__Available data__.
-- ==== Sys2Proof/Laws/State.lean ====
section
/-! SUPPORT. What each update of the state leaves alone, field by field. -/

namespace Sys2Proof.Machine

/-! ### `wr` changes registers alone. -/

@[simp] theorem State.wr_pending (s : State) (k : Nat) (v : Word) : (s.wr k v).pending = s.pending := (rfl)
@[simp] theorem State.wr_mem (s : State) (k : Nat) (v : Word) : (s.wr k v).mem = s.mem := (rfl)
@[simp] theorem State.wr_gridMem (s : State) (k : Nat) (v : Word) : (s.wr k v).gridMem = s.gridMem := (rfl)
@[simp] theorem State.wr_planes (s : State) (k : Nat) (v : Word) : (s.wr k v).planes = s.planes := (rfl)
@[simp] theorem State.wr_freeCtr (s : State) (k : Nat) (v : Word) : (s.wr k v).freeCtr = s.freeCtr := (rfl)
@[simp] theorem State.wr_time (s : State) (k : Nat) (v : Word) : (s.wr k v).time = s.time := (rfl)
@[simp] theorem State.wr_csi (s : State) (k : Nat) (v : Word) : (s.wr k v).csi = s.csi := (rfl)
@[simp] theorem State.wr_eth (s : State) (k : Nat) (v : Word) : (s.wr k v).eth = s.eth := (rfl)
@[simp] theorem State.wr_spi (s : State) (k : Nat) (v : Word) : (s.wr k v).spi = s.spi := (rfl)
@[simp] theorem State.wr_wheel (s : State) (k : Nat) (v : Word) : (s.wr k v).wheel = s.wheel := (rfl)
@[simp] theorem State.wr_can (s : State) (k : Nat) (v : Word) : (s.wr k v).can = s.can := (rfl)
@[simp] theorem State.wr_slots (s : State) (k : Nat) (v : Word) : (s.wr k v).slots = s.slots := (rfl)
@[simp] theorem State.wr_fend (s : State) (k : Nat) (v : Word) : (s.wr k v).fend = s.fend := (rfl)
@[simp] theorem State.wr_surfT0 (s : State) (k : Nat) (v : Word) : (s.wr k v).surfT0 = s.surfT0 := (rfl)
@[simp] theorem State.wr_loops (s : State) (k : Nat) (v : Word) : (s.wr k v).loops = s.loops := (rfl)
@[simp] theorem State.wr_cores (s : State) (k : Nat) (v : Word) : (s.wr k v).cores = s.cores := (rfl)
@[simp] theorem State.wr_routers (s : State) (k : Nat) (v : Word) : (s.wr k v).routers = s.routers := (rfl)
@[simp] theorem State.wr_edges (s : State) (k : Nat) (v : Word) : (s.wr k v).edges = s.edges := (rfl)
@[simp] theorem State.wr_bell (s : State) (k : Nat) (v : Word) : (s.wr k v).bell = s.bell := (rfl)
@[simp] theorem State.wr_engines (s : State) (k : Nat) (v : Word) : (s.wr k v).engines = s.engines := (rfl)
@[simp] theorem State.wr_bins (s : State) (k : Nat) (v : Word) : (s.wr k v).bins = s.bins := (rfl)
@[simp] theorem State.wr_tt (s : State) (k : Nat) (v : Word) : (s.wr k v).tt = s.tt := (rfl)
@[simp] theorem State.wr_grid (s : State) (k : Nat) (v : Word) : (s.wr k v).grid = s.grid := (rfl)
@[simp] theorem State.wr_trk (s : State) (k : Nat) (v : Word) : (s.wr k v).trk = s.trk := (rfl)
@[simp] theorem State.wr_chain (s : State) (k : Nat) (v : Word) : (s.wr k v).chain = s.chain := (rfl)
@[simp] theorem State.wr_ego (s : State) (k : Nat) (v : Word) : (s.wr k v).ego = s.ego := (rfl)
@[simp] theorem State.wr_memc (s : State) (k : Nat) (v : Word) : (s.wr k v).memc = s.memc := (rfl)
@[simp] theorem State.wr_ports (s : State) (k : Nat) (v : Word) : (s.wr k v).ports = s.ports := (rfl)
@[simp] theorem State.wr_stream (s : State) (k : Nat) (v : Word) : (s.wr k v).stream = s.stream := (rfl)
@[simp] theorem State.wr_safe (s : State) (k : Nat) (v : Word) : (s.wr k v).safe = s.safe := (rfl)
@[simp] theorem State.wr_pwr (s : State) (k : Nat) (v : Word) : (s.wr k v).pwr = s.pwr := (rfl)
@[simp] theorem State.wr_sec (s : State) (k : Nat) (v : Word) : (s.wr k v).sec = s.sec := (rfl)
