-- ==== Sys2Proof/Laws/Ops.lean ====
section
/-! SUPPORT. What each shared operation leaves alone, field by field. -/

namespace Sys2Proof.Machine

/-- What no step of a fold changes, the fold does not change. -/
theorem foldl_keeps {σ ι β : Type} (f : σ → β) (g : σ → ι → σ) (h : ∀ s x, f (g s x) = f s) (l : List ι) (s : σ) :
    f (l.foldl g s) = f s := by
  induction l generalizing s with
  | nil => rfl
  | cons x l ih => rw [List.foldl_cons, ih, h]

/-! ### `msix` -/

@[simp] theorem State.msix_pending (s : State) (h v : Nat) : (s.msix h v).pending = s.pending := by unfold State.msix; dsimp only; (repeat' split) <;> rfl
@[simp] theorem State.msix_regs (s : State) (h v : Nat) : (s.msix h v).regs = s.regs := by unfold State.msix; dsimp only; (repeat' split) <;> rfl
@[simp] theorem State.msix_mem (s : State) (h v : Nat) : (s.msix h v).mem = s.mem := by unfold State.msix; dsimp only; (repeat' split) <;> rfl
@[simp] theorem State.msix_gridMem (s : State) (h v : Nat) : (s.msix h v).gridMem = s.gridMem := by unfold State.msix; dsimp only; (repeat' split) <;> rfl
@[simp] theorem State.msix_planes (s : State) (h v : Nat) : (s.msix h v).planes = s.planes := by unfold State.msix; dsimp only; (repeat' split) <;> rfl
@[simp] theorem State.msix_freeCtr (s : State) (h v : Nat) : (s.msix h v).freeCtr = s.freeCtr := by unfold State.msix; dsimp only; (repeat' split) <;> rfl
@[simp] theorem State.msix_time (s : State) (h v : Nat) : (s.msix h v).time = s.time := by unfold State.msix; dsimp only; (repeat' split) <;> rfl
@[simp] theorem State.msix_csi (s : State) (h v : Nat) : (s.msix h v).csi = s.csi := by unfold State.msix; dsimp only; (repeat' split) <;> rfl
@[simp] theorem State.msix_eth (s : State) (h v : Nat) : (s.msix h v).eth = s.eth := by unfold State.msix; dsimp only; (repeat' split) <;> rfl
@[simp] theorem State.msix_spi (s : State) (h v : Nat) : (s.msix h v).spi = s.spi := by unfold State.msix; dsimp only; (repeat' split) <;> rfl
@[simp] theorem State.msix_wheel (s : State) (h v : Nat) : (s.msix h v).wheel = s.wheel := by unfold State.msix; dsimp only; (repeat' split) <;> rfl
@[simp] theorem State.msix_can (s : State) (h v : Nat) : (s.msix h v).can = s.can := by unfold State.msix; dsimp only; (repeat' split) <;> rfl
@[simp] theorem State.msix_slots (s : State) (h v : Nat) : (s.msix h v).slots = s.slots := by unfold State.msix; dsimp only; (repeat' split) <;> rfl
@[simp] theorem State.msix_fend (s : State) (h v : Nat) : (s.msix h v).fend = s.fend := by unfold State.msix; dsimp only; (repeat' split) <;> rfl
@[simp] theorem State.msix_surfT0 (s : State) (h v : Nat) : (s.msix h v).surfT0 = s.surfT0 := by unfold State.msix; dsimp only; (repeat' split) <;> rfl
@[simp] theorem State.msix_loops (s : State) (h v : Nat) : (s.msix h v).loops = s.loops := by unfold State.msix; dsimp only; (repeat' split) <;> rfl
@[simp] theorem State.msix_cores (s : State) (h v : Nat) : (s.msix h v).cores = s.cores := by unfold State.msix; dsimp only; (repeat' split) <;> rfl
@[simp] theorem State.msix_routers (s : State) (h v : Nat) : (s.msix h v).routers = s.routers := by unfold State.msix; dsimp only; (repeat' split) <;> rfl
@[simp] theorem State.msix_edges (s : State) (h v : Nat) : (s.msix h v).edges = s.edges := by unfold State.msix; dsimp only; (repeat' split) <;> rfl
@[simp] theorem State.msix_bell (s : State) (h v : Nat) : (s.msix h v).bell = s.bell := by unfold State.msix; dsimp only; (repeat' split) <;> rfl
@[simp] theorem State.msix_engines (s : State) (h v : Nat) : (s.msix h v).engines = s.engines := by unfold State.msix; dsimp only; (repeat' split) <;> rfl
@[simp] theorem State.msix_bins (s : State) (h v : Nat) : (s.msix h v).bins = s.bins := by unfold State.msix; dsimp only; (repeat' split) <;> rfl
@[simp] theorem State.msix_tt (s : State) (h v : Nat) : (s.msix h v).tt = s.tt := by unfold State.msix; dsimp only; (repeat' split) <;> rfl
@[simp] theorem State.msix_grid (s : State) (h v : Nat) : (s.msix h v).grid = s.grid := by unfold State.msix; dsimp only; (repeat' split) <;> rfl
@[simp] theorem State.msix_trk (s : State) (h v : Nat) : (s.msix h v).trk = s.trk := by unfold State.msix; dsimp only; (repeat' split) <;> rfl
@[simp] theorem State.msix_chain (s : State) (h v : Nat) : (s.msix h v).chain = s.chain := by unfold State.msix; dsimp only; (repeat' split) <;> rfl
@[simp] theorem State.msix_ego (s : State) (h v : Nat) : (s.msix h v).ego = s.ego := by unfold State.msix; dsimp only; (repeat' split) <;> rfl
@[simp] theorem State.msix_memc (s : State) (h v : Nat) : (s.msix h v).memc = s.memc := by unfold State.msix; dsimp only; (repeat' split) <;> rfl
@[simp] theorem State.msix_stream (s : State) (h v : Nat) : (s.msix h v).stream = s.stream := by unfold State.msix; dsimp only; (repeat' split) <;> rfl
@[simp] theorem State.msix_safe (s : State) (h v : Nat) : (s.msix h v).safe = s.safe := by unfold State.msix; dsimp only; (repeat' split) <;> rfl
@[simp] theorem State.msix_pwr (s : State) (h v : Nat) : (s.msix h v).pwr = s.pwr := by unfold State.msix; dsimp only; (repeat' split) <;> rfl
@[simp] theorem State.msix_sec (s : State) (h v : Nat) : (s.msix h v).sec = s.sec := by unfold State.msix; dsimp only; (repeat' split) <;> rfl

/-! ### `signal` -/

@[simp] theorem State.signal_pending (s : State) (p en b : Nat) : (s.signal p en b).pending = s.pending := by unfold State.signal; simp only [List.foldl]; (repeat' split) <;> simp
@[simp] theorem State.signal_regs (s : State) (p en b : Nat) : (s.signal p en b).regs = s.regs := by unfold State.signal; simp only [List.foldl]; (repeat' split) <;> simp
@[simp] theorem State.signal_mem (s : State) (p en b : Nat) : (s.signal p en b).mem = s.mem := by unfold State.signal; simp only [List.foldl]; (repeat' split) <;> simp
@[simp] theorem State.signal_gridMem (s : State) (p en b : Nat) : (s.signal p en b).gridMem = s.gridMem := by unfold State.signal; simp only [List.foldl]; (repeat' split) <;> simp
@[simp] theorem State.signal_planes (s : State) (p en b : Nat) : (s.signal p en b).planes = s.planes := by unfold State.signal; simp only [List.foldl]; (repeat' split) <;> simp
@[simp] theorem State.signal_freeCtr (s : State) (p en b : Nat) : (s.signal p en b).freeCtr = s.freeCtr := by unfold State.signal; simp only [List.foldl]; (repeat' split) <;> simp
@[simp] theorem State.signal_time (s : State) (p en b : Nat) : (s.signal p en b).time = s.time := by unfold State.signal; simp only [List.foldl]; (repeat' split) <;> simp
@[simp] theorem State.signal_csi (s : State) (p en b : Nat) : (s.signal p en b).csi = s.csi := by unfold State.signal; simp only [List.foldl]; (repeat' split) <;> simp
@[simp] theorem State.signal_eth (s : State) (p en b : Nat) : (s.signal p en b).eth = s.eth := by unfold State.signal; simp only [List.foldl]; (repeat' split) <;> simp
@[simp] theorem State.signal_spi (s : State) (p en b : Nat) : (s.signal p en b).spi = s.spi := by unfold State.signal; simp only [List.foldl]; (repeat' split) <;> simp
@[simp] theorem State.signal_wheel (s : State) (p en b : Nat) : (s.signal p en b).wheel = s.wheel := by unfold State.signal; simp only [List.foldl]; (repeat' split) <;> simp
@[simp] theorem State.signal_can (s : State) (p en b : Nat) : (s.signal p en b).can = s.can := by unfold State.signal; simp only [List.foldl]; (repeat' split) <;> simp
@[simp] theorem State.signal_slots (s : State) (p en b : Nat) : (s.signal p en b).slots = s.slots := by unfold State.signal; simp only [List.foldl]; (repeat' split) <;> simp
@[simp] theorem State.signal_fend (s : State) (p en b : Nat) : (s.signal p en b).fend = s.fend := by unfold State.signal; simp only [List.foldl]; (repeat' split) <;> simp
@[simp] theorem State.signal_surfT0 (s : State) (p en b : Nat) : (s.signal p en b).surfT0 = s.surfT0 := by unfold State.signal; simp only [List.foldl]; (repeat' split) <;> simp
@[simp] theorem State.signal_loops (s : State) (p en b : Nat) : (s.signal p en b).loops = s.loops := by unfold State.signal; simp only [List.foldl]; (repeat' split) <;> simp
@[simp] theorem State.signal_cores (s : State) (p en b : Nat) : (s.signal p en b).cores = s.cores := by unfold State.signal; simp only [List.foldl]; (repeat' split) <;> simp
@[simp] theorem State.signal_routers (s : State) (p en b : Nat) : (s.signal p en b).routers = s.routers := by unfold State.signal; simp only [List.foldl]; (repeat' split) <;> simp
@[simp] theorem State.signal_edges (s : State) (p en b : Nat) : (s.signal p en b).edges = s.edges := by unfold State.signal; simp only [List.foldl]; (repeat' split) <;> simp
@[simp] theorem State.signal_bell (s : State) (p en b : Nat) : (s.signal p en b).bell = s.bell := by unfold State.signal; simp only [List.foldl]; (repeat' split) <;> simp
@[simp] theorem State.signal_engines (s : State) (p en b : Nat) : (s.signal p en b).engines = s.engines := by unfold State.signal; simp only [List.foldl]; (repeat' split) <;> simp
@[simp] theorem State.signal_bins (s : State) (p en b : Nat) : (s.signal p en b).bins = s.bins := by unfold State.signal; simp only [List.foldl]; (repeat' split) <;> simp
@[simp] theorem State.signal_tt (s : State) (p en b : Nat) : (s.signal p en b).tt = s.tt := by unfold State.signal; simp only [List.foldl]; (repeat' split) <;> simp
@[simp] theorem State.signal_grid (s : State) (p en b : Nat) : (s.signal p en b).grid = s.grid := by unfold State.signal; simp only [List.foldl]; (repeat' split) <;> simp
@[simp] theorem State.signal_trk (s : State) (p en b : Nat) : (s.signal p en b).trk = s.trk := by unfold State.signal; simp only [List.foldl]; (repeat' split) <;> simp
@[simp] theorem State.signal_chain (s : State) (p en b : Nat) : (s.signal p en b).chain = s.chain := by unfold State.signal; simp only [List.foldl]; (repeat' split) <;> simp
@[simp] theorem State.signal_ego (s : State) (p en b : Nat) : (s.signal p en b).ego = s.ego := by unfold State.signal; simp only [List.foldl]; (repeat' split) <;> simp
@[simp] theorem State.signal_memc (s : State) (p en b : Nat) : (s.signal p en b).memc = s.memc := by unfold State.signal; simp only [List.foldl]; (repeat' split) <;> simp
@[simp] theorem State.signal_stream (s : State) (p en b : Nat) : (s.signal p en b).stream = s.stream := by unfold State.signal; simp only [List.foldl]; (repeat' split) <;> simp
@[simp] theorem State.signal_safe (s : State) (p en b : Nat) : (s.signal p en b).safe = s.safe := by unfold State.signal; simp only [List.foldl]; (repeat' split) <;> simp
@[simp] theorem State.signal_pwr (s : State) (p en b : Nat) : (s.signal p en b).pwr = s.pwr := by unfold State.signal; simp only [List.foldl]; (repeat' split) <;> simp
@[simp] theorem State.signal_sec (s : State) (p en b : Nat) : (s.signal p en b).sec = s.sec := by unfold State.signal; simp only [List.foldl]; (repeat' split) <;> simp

__Your goal__.
Among the lines above, find the ones containing "SUPPORT" and copy them.

__Answer for this exercise__.
/-! SUPPORT. What each update of the state leaves alone, field by field. -/
/-! SUPPORT. What each shared operation leaves alone, field by field. -/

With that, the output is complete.